Senator Larry Smith takes a donation from the RIAA and then a bill that would make music piracy a federal crime comes to the floor.  Senator Smith cannot vote on the bill.  If he does, he could be charged with a mistermeanor for conflict of interest, or perhaps even bribery, even if his vote was not beneficial to the RIAA.

Senator Lucy Samuels receives a donation from Ford and she is about to vote on raising the fuel effeiecncy standards.  She must either not vote or return the funds to Ford.

Senator Bill Lewis receives money from a PAC (or his party) and the PAC (or his party) received money from Exxon.  He cannot vote on any legislation that may effect Exxon.  This includes all riders.  So if the federal budget includes money for oil subsides, Mr.

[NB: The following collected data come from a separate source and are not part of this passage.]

/-- R233: I_bias under a charge clamp: SP_A, or what the clamp leaves above A. -/
def Mod.scanBias (m : Mod) (clamp : Rat) : Rat :=
  let a := m.q E.SP_A m.stepIdx
  if a + m.scanAmp ≤ clamp then a else clamp - m.scanAmp

/-- R234: the frequency of point `k`, Hz. -/
def Mod.scanFreq (m : Mod) (k : Nat) : Rat := decadeBelow (m.q E.SCAN_FMAX 0) (m.n E.SCAN_PPD 0) k

/-- R234: how long a point takes: (SCAN_SETTLE + SCAN_CYCLES) / f_k, in TB ticks. -/
def Mod.scanSpan (m : Mod) : Nat :=
  let f := m.scanFreq m.scan.k
  if f ≤ 0 then 0 else ticksS ((m.n E.SCAN_SETTLE 0 + m.n E.SCAN_CYCLES 0 : Nat) / f)

/-- R233: the BAT current that a running scan drives now. -/
def Mod.scanRef (m : Mod) : Rat :=
  m.scan.bias + m.scan.amp * sinTurns (m.scanFreq m.scan.k * mkRat (m.tb - m.scan.from_ : Nat) 100000000)

/-- R102, R203 to R206, R219, R220, R233: the BAT current that the running step asks of Stage B at the BAT voltage `vb`, where
its BAT-voltage loop asks for `demandV`: within the step's current reference, the clamps, and its voltage or ceiling, less
the excess of Stage A. A battery above the voltage gets 0 A; only a scan's sinusoid goes below 0. -/
def Mod.stepRef (m : Mod) (vb demandV : Rat) : Rat :=
  if !(m.regulating || m.keepsRefs) then 0
  else
    let c := m.clampNow
    let scan := m.n E.SCAN_STATE 0 == 1 && m.regulating && m.n E.KIND m.stepIdx == 10
    let goal := if 0 < m.prof.vRef then minR m.prof.vRef c.2 else c.2
    let ask := if scan then m.scanRef else m.prof.iRef
    let ref := if goal < vb then 0 else minR (minR ask (maxR 0 demandV)) m.chargeClamp.1
    let ref := if 0 < m.reg.excess then maxR 0 (ref - m.reg.excess) else ref
    minR (if scan then ref else maxR 0 ref) (maxR 0 c.1)

/-! ## MOD_FLAGS (R226, R218) -/

/-- R226: the bits as their causes stand; CHG_END is kept. -/
def Mod.flagsRefresh (m : Mod) : Mod :=
  let b := fun (k : Nat) (c : Bool) => if c then 1 <<< k else 0
  let run := m.n E.PROF_STATE 0 == 1
  m.setN E.MOD_FLAGS 0 (b 0 (run && m.n E.PATH_ACT 0 == 3) + b 1 (run && m.n E.KIND m.stepIdx == 8) +
    b 2 (m.n E.SCAN_STATE 0 == 1) + (m.n E.MOD_FLAGS 0 &&& 8) + b 4 m.bms.wake + b 5 (m.n E.DEAD_STATE 0 == 1))

/-! ## The scan (R233 to R237) -/

def nanBits : Nat := 0x7FC00000

/-- R237: the bytes of SCAN_RESULT. -/
def Mod.scanBytes (m : Mod) (aborted : Bool) : List Nat :=
  let s := m.scan
  let n := s.pts.length
  leBytes 8 (m.n E.SCAN_T 0) ++ [s.prof, s.step, n, (if s.remote then 1 else 0) + (if aborted then 2 else 0)] ++
  leBytes 4 (f32OfRat s.bias) ++ leBytes 4 (f32OfRat s.amp) ++
  leBytes 4 (if n = 0 then f32OfRat m.vBat else f32OfRat (s.vSum / (n : Nat))) ++
  leBytes 4 (match m.meanTemp with | some t => f32OfRat t | none => nanBits) ++
  leBytes 4 (if m.n E.BMS_FRESH 0 = 0 then m.n E.BMS_SOC 0 else nanBits) ++
  s.pts.flatMap (fun p => leBytes 4 (f32OfRat p.freq) ++ leBytes 4 (f32OfRat p.re) ++ leBytes 4 (f32OfRat p.im) ++
    [p.quality, 0, 0, 0])

/-- SCAN_STATE takes `st` and the result is written. -/
def Mod.scanEnd (m : Mod) (st : Nat) : Mod :=
  let m := (m.setN E.SCAN_STATE 0 st).setN E.SCAN_NPTS 0 m.scan.pts.length
  (m.setBytes E.SCAN_RESULT 0 (m.scanBytes (st == 3))).flagsRefresh

/-- R235: a scan that runs is aborted. -/
def Mod.scanAbort (m : Mod) : Mod :=
  let m : Mod := { m with scan := { m.scan with req := false } }
  if m.n E.SCAN_STATE 0 == 1 then m.scanEnd 3 else m

/-- R234: K + 1 points of a range: K is the largest k with 10^k at most (FMAX/FMIN)^PPD × 10^(10^-6). -/
def scanPoints (fmin fmax : Rat) (ppd : Nat) : Nat :=
  if fmin ≤ 0 then 0
  else
    let x := (fmax / fmin) ^ ppd * (1 + mkRat 2302588 1000000000000)
    ((List.range 100).filter (fun k => decide ((10 ^ k : Nat) ≤ x))).length

def Mod.scanCount (m : Mod) : Nat := scanPoints (m.q E.SCAN_FMIN 0) (m.q E.SCAN_FMAX 0) (m.n E.SCAN_PPD 0)

/-- R233, R218: the request of the step's entry comes into force: the scan starts at its highest frequency, or aborts
where the charge clamp lies below A. -/
def Mod.scanStart (m : Mod) : Mod :=
  if m.scan.req && m.regulating && m.n E.KIND m.stepIdx == 10 then
    let a := m.scanAmp
    let (clamp, _) := m.chargeClamp
    let bias := m.scanBias clamp
    let m := (m.setN E.SCAN_T 0 m.tb).setN E.SCAN_STATE 0 1
    let m : Mod := { m with scan := { prof := m.n E.PROF_ACT 0, step := m.n E.STEP_ACT 0, bias := bias, amp := a, from_ := m.tb
                                      remote := m.n E.SNS_STATE 1 == 1, clamp := m.n E.CLAMP_SRC 0 } }
    let m := ((m.setN E.SCAN_NPTS 0 0).setBytes E.SCAN_RESULT 0 (m.scanBytes false)).flagsRefresh
    if clamp < a then m.scanEnd 3 else m
  else m

/-- R233, R235: while a scan runs, the charge clamp falling below A aborts it at once, a lower clamp lowers I_bias, and a change
of CLAMP_SRC or a reduction of R102 makes the point in progress invalid. -/
def Mod.scanWatch (m : Mod) : Mod :=
  if m.n E.SCAN_STATE 0 != 1 then m
  else
    let clamp := m.chargeClamp.1
    if clamp < m.scan.amp then m.scanAbort
    else
      let m : Mod := { m with scan := { m.scan with bias := minR m.scan.bias (m.scanBias clamp) } }
      m.when (m.n E.CLAMP_SRC 0 != m.scan.clamp || decide (0 < m.reg.excess)) Mod.scanDisturb

/-- The magnitude of a complex number, squared. -/
def norm2 (re im : Rat) : Rat := re * re + im * im

/-- The mean of a list; 0 of an empty one. -/
def meanRat (l : List Rat) : Rat := l.sum / (l.length : Nat)

/-- R233: the single-bin DFT of samples that span `c` whole cycles, real and imaginary part. DESIGN CHOICE (assumption log 104): its
magnitude is the amplitude of the sinusoid. -/
def dftBin (c : Nat) (l : List Rat) : Rat × Rat :=
  let n : Rat := (l.length : Nat)
  let at_ := fun (u : Rat) => 2 * ((l.zipIdx.map (fun x => x.1 * sinTurns (u + c * (x.2 : Nat) / n))).sum) / n
  (at_ (mkRat 1 4), -(at_ 0))

/-- R233: the RMS of what is left of samples without the fundamental `v` and the DC term. -/
def dftResidual (l : List Rat) (v : Rat × Rat) : Rat :=
  let mean := meanRat l
  sqrtR (maxR 0 (meanRat (l.map (fun x => (x - mean) * (x - mean))) - norm2 v.1 v.2 / 2))

/-- R233: the voltage samples of a point: SNS_BAT's where its SNS_STATE is 1, else the local channel's. -/
def Mod.scanVolts (m : Mod) (x : ScanPoint) : List Rat := if m.n E.SNS_STATE 1 = 1 then x.vSns else x.vLoc

/-- R233, R237: a point of the result: Z = V / I in mΩ, and its quality. Where the spec states no value, I = 0 or no voltage at
all, the point holds a free one (assumption log 9). -/
def Mod.scanResult (m : Mod) (x : ScanPoint) (bad : Bool) : ScanPt :=
  let c := m.n E.SCAN_CYCLES 0
  let v := dftBin c (m.scanVolts x)
  let i := dftBin c x.i
  let d := norm2 i.1 i.2
  let free := f32ToRat m.freeVal
  let v2 := norm2 v.1 v.2
  let res := dftResidual (m.scanVolts x) v
  { freq := m.scanFreq m.scan.k
    re := if d = 0 then free else 1000 * (v.1 * i.1 + v.2 * i.2) / d
    im := if d = 0 then free else 1000 * (v.2 * i.1 - v.1 * i.2) / d
    quality := if bad then 0 else if v2 = 0 ∧ res ≤ 0 then m.freeVal % 256 else quality255 v2 res }

/-- R233 to R235: a point is complete, once its cycles have passed: an invalid one is repeated once, and then stays with quality
0. -/
def Mod.scanPoint (x : ScanPoint) (m : Mod) : Mod :=
  if m.n E.SCAN_STATE 0 != 1 || decide (m.tb < m.scan.from_ + m.scanSpan) then m
  else
    let s := m.scan
    let bad := s.disturbed || decide (s.amp / 20 < absR x.shift)
    if bad && !s.retried then
      { m with scan := { s with retried := true, disturbed := false, clamp := m.n E.CLAMP_SRC 0, from_ := m.tb } }
    else
      let m : Mod := { m with scan := { s with pts := s.pts ++ [m.scanResult x bad], k := s.k + 1, retried := false,
                                               disturbed := false, clamp := m.n E.CLAMP_SRC 0, from_ := m.tb,
                                               vSum := s.vSum + meanRat (m.scanVolts x) } }
      let m := m.freeStep
      let m := (m.setN E.SCAN_NPTS 0 m.scan.pts.length).setBytes E.SCAN_RESULT 0 (m.scanBytes false)
      if m.scanCount ≤ m.scan.k then m.scanEnd 2 else m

Lewis can’t even vote on the budget.  At first there will be only a handful of senators eligible to vote since bills often have so many riders.

What will happen in that later example is the PAC will simply not donate to the candidate.  They will run attack ads against his opponents, etc.  Fine.  The goal shouldn’t be to get all money out of politics.  It should be to removed the conflicts of interest that are rampant in our system.  Candidates take money from corporations and then routinely vote on legislation that directly affects the corporations.

Judges must recuse themselves when they have a realationship to a case before them.  Why should congress be any different?  Currently, saying there is no relationship is somehow acceptable.  It shouldn’t be and they should be held accountable.

To make this work, the Attorney General needs to no longer be a politcal appointee and the president should not be allowed to fire them.  They should be appointed by the Supreme Court or via some apolitical method.  If the AG is political he could pursue only those not in his party.

This solution to campaign finance reform would also reduce pork barrel projects.

Here is an interesting question.  If the president took money from Boeing and a bill came to his desk for purchasing military airplanes from another company, could he veto it?  If he were not permitted to veto it, legislators could include riders that would prevent the president from vetoing any bill.  Perhaps the Executive branch would need to be exempt from the law.